→ Exercise goal: In the listing below, find the line holding "s.mem := rfl" and the line holding "s.merSet := rfl". Write out those two lines and all lines between, exactly, and nothing more.

→ Exercise data:
--
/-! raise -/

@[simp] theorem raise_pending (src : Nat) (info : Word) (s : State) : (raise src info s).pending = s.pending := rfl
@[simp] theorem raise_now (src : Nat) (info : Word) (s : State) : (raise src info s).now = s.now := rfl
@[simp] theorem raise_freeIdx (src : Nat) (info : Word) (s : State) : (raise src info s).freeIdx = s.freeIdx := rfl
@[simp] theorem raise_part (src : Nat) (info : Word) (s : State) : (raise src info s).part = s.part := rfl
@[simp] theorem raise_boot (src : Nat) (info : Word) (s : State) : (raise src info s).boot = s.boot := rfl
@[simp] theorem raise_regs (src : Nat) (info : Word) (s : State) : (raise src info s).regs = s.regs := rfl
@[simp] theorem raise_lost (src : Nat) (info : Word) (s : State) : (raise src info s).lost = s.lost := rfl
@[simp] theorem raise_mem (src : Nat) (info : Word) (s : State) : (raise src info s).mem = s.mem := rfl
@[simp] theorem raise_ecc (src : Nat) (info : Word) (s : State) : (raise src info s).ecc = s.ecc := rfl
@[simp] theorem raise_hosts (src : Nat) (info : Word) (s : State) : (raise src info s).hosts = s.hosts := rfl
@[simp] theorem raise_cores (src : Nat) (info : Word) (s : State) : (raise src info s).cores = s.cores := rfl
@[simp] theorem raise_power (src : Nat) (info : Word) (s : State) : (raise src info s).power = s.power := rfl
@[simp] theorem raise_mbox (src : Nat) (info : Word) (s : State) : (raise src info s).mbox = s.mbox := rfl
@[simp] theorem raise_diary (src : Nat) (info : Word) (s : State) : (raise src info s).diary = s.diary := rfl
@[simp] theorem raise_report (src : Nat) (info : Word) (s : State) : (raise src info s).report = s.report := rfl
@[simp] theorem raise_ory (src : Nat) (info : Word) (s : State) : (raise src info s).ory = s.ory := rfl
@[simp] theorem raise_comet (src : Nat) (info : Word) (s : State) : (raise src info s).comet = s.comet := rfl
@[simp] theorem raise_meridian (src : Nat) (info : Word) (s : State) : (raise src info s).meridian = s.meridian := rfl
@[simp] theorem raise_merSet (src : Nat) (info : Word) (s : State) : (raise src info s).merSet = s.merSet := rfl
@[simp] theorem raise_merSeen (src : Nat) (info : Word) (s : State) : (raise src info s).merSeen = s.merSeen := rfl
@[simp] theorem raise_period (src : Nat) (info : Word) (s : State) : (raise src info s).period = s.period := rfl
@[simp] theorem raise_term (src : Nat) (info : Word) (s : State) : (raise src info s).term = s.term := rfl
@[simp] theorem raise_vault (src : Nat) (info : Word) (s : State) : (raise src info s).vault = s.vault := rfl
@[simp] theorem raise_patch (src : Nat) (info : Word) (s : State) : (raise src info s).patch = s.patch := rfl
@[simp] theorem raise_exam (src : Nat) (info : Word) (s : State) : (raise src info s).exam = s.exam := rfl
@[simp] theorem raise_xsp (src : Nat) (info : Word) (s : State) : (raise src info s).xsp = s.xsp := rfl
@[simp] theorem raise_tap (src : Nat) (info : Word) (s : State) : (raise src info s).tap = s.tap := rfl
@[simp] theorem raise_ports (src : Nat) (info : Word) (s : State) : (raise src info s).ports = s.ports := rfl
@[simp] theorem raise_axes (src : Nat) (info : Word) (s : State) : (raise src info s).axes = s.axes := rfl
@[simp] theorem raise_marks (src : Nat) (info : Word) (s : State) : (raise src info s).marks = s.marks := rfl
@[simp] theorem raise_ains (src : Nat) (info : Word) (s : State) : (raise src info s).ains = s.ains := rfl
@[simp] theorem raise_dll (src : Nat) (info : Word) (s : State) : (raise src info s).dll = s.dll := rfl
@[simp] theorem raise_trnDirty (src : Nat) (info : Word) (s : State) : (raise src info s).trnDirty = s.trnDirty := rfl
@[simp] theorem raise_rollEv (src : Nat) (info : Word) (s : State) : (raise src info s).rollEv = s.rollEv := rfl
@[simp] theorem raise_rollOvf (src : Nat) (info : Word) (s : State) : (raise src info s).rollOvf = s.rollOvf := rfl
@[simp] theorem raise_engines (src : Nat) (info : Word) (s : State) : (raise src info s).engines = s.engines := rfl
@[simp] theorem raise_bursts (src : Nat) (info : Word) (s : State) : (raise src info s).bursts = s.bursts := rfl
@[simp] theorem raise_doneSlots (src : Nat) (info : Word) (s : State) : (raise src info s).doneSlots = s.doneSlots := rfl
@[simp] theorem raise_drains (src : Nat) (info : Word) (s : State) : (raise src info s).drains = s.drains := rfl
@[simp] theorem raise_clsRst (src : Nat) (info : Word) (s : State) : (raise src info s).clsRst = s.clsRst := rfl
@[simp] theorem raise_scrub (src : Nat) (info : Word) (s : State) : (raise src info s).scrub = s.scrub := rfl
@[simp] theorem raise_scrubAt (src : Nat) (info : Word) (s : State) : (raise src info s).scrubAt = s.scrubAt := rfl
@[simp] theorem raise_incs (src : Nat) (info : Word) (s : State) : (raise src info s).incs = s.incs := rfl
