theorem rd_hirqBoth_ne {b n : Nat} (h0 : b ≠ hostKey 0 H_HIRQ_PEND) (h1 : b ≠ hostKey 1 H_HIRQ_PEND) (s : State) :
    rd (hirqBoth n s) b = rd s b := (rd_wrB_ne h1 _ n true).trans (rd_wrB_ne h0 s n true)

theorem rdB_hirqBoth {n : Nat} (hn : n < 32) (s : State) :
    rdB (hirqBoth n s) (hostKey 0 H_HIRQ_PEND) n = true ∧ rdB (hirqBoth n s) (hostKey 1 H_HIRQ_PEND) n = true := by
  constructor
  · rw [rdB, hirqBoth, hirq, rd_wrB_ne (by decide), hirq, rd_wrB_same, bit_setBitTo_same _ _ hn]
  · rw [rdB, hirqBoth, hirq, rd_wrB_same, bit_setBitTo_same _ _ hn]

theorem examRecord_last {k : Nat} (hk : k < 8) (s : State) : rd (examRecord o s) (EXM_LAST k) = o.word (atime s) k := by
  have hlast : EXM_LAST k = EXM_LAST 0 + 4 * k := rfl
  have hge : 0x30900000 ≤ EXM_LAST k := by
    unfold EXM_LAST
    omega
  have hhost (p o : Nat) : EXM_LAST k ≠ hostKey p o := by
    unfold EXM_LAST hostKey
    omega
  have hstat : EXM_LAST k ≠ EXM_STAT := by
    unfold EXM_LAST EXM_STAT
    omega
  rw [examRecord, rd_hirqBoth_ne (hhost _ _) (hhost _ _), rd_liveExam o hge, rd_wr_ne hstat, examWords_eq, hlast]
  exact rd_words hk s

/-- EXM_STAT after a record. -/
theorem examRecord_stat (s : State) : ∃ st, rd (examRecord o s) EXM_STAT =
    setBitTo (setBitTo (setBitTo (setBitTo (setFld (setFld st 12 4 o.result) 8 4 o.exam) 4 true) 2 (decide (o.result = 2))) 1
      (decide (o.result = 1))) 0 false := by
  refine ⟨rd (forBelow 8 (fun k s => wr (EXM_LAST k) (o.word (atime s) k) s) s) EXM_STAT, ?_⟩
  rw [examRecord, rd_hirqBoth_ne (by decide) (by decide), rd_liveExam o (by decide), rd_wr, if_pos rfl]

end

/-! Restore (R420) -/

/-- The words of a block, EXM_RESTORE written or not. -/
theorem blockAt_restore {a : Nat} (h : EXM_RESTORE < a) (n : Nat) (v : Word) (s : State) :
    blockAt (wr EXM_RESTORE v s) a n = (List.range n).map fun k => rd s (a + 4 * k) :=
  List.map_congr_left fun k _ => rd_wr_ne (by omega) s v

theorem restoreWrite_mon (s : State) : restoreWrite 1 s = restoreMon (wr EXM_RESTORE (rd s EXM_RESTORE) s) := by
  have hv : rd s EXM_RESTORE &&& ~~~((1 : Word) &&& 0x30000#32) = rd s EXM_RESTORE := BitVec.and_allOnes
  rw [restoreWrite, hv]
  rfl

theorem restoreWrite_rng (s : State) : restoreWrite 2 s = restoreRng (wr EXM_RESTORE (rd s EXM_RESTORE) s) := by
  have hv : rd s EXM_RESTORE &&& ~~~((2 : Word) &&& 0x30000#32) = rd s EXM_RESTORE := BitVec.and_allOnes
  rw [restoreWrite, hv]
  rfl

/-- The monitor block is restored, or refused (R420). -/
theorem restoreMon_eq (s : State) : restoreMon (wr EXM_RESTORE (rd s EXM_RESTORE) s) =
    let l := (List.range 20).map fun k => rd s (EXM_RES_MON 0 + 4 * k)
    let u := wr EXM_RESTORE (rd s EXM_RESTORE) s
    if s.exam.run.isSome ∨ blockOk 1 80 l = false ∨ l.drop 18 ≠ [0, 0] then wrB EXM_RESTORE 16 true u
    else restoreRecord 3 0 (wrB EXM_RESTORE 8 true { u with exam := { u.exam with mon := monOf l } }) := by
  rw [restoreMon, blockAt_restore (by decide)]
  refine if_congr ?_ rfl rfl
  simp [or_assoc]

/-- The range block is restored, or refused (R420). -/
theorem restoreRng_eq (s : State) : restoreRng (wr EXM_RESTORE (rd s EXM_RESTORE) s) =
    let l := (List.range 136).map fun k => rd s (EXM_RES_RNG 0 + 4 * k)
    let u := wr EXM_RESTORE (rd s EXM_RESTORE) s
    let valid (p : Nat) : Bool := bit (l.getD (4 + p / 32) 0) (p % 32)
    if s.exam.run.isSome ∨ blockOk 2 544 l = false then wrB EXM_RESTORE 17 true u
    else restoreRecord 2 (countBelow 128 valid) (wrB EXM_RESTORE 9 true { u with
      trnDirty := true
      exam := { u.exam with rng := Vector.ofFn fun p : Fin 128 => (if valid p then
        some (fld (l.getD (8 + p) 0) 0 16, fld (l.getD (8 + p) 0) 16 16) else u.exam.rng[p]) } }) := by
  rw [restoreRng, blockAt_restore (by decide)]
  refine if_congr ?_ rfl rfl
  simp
--
→ Task output:
@[simp] theorem raise_mem (src : Nat) (info : Word) (s : State) : (raise src info s).mem = s.mem := rfl
@[simp] theorem raise_ecc (src : Nat) (info : Word) (s : State) : (raise src info s).ecc = s.ecc := rfl
@[simp] theorem raise_hosts (src : Nat) (info : Word) (s : State) : (raise src info s).hosts = s.hosts := rfl
@[simp] theorem raise_cores (src : Nat) (info : Word) (s : State) : (raise src info s).cores = s.cores := rfl
@[simp] theorem raise_power (src : Nat) (info : Word) (s : State) : (raise src info s).power = s.power := rfl
@[simp] theorem raise_mbox (src : Nat) (info : Word) (s : State) : (raise src info s).mbox = s.mbox := rfl
@[simp] theorem raise_diary (src : Nat) (info : Word) (s : State) : (raise src info s).diary = s.diary := rfl
@[simp] theorem raise_report (src : Nat) (info : Word) (s : State) : (raise src info s).report = s.report := rfl
@[simp] theorem raise_ory (src : Nat) (info : Word) (s : State) : (raise src info s).ory = s.ory := rfl
@[simp] theorem raise_comet (src : Nat) (info : Word) (s : State) : (raise src info s).comet = s.comet := rfl
@[simp] theorem raise_meridian (src : Nat) (info : Word) (s : State) : (raise src info s).meridian = s.meridian := rfl
@[simp] theorem raise_merSet (src : Nat) (info : Word) (s : State) : (raise src info s).merSet = s.merSet := rfl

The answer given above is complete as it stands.